-- ==== Sys2Proof/Machine/Points.lean ====
section
/-! DEFINITION. The requests of the point table: POINT.DEFINE, POINT.FIND, POINT.READ, TABLE.SUMMARY and POINT.RETIRE
(R10 to R24). -/

namespace Sys2Proof.Machine

/-- A DEFINED record with a key and a configuration, every other field at its starting value (R7, R8, R11). -/
def PointSlot.fresh (g : Generation) (key : Word32) (cfg : PointConfig) : PointSlot :=
  { PointSlot.freed g with state := .defined, key := key, cfg := cfg }

namespace State

/-- POINT.DEFINE, tested in the order of R10 and carried out as R11 states. -/
def ownDefine (b : ConfigBlock) (s : State) : State × Reply :=
  match configOf b with
  | none => s.reply .badArgument
  | some cfg =>
    if b.key = 0 then s.reply .badArgument
    else if limitCheck cfg = false then s.reply .invalidLimits
    else if (s.keySlot b.key).isSome then s.reply .keyInUse
    else
      match s.lowestFree with
      | none => s.reply .tableFull
      | some i =>
        ((s.setSlot i (PointSlot.fresh ((s.slot i).gen + 1) b.key cfg)).setKeyMap
            ({ key := b.key, slot := i } :: s.keyMap),
          .done .ok [byte i.val, (s.slot i).gen + 1])

/-- POINT.FIND (R13). -/
def ownFind (key : Word32) (s : State) : State × Reply :=
  if key = 0 then s.reply .badArgument
  else
    match s.keySlot key with
    | none => s.reply .notFound
    | some i => s.reply .ok [byte i.val, (s.slot i).gen]

/-- POINT.READ (R14). -/
def ownRead (slot gen : Byte) (s : State) : State × Reply :=
  s.withRef slot gen fun i => s.reply .ok (s.pointBytes i)

/-- TABLE.SUMMARY (R16). -/
def ownSummary (start : Byte) (s : State) : State × Reply :=
  match slotOf start with
  | none => s.reply .badArgument
  | some i => s.reply .ok (s.summaryBytes i)

/-- The retired point's entry leaves its scan list, if it has one (R19). -/
def retireEntry (s : State) (i : SlotNo) : State :=
  match s.membership i with
  | none => s
  | some (c, k) => s.removeEntry c k

/-- The retired point's link is taken back and its saved output values dropped, if it is linked (R21). -/
def retireLink (s : State) (i : SlotNo) : State :=
  match (s.slot i).link with
  | none => s
  | some a => (s.unlink a).dropSaved (LastWriter.isDrive a i)

/-- The retire of a slot's point in every block (R18 to R22). -/
def retire (s : State) (i : SlotNo) : State :=
  let s := ((s.retireEntry i).setNotice i none).retireLink i
  (s.setSlot i (PointSlot.freed (s.slot i).gen)).setKeyMap (s.keyMap.filter fun e => e.slot != i)

/-- The point's claim is held by the other port (R17, R41). -/
def claimedByOther (s : State) (p : Port) (i : SlotNo) : Bool :=
  (s.slot i).claim.map Claim.owner == some p.other

/-- POINT.RETIRE (R17). -/
def ownRetire (p : Port) (slot gen : Byte) (s : State) : State × Reply :=
  s.withRef slot gen fun i =>
    if s.claimedByOther p i then s.reply .claimed
    else (s.retire i, .done .ok [byte i.val, (s.slot i).gen])

end State

/-- POINT_DEFINE (R10, R11). -/
def execPointDefine (p : Port) (t : Tag) (b : ConfigBlock) (s : State) : Host.Outcome State Fault Refusal :=
  .next (s.request p t .pointDefine (State.ownDefine b))

/-- POINT_FIND (R13). -/
def execPointFind (p : Port) (t : Tag) (key : Word32) (s : State) : Host.Outcome State Fault Refusal :=
  .next (s.request p t .pointFind (State.ownFind key))

/-- POINT_READ (R14). -/
def execPointRead (p : Port) (t : Tag) (slot gen : Byte) (s : State) : Host.Outcome State Fault Refusal :=
  .next (s.request p t .pointRead (State.ownRead slot gen))

/-- TABLE_SUMMARY (R16). -/
def execTableSummary (p : Port) (t : Tag) (start : Byte) (s : State) : Host.Outcome State Fault Refusal :=
  .next (s.request p t .tableSummary (State.ownSummary start))

/-- POINT_RETIRE (R17 to R22). -/
def execPointRetire (p : Port) (t : Tag) (slot gen : Byte) (s : State) : Host.Outcome State Fault Refusal :=
  .next (s.request p t .pointRetire (State.ownRetire p slot gen))

end Sys2Proof.Machine
end

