/-! ## Editing under claim (R27 to R44) -/

/-- R28, R29: EDIT.OPEN opens a claim with a staged copy of the running configuration, or sets the expiry of this port's
claim again and keeps the staged copy, or names the other port as owner; the running point is as it was. R28, R39: an
EDIT.DROP by the owner, and the lapse of a claim, discard the claim with its staged copy and change nothing else of
the point; a lapse answers no one, and the clock goes on to its time (log entry 4). -/
def Obligations.ClaimsOpenDropAndLapse : Prop :=
  (∀ (s : State) (p : Port) (t : Tag) (i : SlotNo) (g : Generation), s.Ready p t → s.names i g = true →
     ((s.slot i).claim = none → exec (.editOpen p t (byte i.val) g) s = .next
       ((s.setSlot i { s.slot i with claim := some {
         owner := p, staged := (s.slot i).cfg
         due := s.now + (s.port p).timeoutSteps * 10000 } }).answered p t 0x20 .ok (0 :: configBytes (s.slot i).cfg))) ∧
     (∀ c, (s.slot i).claim = some c → c.owner = p → exec (.editOpen p t (byte i.val) g) s = .next
       ((s.setSlot i { s.slot i with claim := some {
         owner := p, staged := c.staged
         due := s.now + (s.port p).timeoutSteps * 10000 } }).answered p t 0x20 .ok (1 :: configBytes c.staged))) ∧
     (∀ c, (s.slot i).claim = some c → c.owner ≠ p → exec (.editOpen p t (byte i.val) g) s = .next
       (s.answered p t 0x20 .claimed [if p = .H then 2 else 1]))) ∧
  (∀ (s : State) (i : SlotNo) (c : Claim), (s.slot i).claim = some c →
     (∀ (p : Port) (t : Tag) (g : Generation), s.Ready p t → s.names i g = true → c.owner = p →
       exec (.editDrop p t (byte i.val) g) s = .next
         ((s.setSlot i { s.slot i with claim := none }).answered p t 0x23 .ok [])) ∧
     (s.rstAsserted = false → exec (.claimLapse i) s = .next
       ({ s with now := max s.now c.due }.setSlot i { s.slot i with claim := none }).updateAttention))

/-- R31, R187: an EDIT.SET of a port that holds the claim writes the one field its code names into the staged copy, from
the head of the value area, or makes an optional field absent, and sets the expiry again; the running point is as it
was. -/
def Obligations.SetStagesTheNamedField : Prop :=
  ∀ (s : State) (p : Port) (t : Tag) (i : SlotNo) (g : Generation) (c : Claim), s.Ready p t → s.names i g = true →
    (s.slot i).claim = some c → c.owner = p →
    let sets (field presence : Byte) (area : BitVec 64) (staged : PointConfig) : Prop :=
      exec (.editSet p t (byte i.val) g field presence area) s = .next
        ((s.setSlot i { s.slot i with claim := some {
          owner := p, staged := staged
          due := s.now + (s.port p).timeoutSteps * 10000 } }).answered p t 0x21 .ok [])
    (∀ (ch : ChannelNo) (r : BitVec 56), sets 1 1 (byte ch.val ++ r) { c.staged with channel := ch }) ∧
    (∀ (gn : Gain) (r : BitVec 56), sets 2 1 (gn.code ++ r) { c.staged with gain := gn }) ∧
    (∀ o sp : Word32, sets 3 1 (o ++ sp) { c.staged with scale := some { offset := o, span := sp } }) ∧
    (∀ l r : Word32, sets 4 1 (l ++ r) { c.staged with lolo := some l }) ∧
    (∀ l r : Word32, sets 5 1 (l ++ r) { c.staged with lo := some l }) ∧
    (∀ l r : Word32, sets 6 1 (l ++ r) { c.staged with hi := some l }) ∧
    (∀ l r : Word32, sets 7 1 (l ++ r) { c.staged with hihi := some l }) ∧
    (∀ (d : Word16) (r : BitVec 48), sets 8 1 (d ++ r) { c.staged with deadband := d }) ∧
    (∀ (n : Byte) (r : BitVec 56), 1 ≤ n.toNat → n.toNat ≤ 8 →
      sets 9 1 (n ++ r) { c.staged with confirm := n.toNat }) ∧
    (∀ (ms : Word16) (r : BitVec 48), 10 ≤ ms.toNat → ms.toNat ≤ 60000 →
      sets 10 1 (ms ++ r) { c.staged with staleInterval := some ms.toNat }) ∧
    (∀ (v : Severity) (r : BitVec 56), sets 11 1 (byte v.val ++ r) { c.staged with severity := v }) ∧
    (∀ (v : Policy) (r : BitVec 56), sets 12 1 (v.code ++ r) { c.staged with policy := v }) ∧
    (∀ (v : Route) (r : BitVec 56), sets 13 1 (v.code ++ r) { c.staged with route := v }) ∧
    (∀ (v : Bool) (r : BitVec 56), sets 14 1 (yesNoByte v ++ r) { c.staged with notifyClear := v }) ∧
    (∀ (v : Bool) (r : BitVec 56), sets 15 1 (yesNoByte v ++ r) { c.staged with notifyQuality := v }) ∧
    (∀ a, sets 3 0 a { c.staged with scale := none }) ∧
    (∀ a, sets 4 0 a { c.staged with lolo := none }) ∧ (∀ a, sets 5 0 a { c.staged with lo := none }) ∧
    (∀ a, sets 6 0 a { c.staged with hi := none }) ∧ (∀ a, sets 7 0 a { c.staged with hihi := none }) ∧
    (∀ a, sets 10 0 a { c.staged with staleInterval := none })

····················

:: Directions ::
From the listing above, copy every line where the string "SlotNo" is found.

:: Reply to the exercise ::
def retireEntry (s : State) (i : SlotNo) : State :=
def retireLink (s : State) (i : SlotNo) : State :=
def retire (s : State) (i : SlotNo) : State :=
def claimedByOther (s : State) (p : Port) (i : SlotNo) : Bool :=
  (∀ (s : State) (p : Port) (t : Tag) (i : SlotNo) (g : Generation), s.Ready p t → s.names i g = true →
  (∀ (s : State) (i : SlotNo) (c : Claim), (s.slot i).claim = some c →
  ∀ (s : State) (p : Port) (t : Tag) (i : SlotNo) (g : Generation) (c : Claim), s.Ready p t → s.names i g = true →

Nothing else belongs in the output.